Work item —
Only those lines running from the line that contains "theorem extNop00 (b" through the end of the material are to be written out, each exactly as shown.

Information provided —
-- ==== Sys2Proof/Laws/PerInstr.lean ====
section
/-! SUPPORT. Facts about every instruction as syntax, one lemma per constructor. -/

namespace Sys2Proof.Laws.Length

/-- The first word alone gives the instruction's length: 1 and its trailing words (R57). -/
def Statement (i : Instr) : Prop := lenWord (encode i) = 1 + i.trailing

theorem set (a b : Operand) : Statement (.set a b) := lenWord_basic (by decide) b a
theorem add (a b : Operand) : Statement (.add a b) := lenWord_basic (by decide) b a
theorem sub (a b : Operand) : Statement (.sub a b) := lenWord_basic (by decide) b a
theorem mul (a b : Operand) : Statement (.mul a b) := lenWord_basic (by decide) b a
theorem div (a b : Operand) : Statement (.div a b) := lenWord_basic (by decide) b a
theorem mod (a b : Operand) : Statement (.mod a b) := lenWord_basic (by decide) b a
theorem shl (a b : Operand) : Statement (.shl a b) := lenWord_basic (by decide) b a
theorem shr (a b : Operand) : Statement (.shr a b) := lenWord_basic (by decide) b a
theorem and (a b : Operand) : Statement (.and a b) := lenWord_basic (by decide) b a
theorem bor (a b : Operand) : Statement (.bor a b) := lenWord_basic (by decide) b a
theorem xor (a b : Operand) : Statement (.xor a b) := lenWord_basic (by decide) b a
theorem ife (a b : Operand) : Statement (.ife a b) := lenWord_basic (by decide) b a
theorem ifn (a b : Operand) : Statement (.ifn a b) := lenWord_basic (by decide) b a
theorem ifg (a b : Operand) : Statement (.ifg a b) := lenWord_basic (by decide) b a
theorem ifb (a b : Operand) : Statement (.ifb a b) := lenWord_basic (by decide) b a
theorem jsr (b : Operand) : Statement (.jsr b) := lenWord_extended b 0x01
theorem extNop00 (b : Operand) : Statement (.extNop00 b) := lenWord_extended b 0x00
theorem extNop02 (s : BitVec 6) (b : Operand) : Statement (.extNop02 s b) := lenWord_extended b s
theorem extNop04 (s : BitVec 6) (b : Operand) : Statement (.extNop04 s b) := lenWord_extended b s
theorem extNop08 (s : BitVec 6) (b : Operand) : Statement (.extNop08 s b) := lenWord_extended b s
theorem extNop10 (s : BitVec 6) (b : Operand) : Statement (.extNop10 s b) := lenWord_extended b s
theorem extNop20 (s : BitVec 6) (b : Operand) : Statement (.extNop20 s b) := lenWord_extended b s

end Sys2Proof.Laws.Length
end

Solution for this problem —
theorem extNop00 (b : Operand) : Statement (.extNop00 b) := lenWord_extended b 0x00
theorem extNop02 (s : BitVec 6) (b : Operand) : Statement (.extNop02 s b) := lenWord_extended b s
theorem extNop04 (s : BitVec 6) (b : Operand) : Statement (.extNop04 s b) := lenWord_extended b s
theorem extNop08 (s : BitVec 6) (b : Operand) : Statement (.extNop08 s b) := lenWord_extended b s
theorem extNop10 (s : BitVec 6) (b : Operand) : Statement (.extNop10 s b) := lenWord_extended b s
theorem extNop20 (s : BitVec 6) (b : Operand) : Statement (.extNop20 s b) := lenWord_extended b s

end Sys2Proof.Laws.Length
end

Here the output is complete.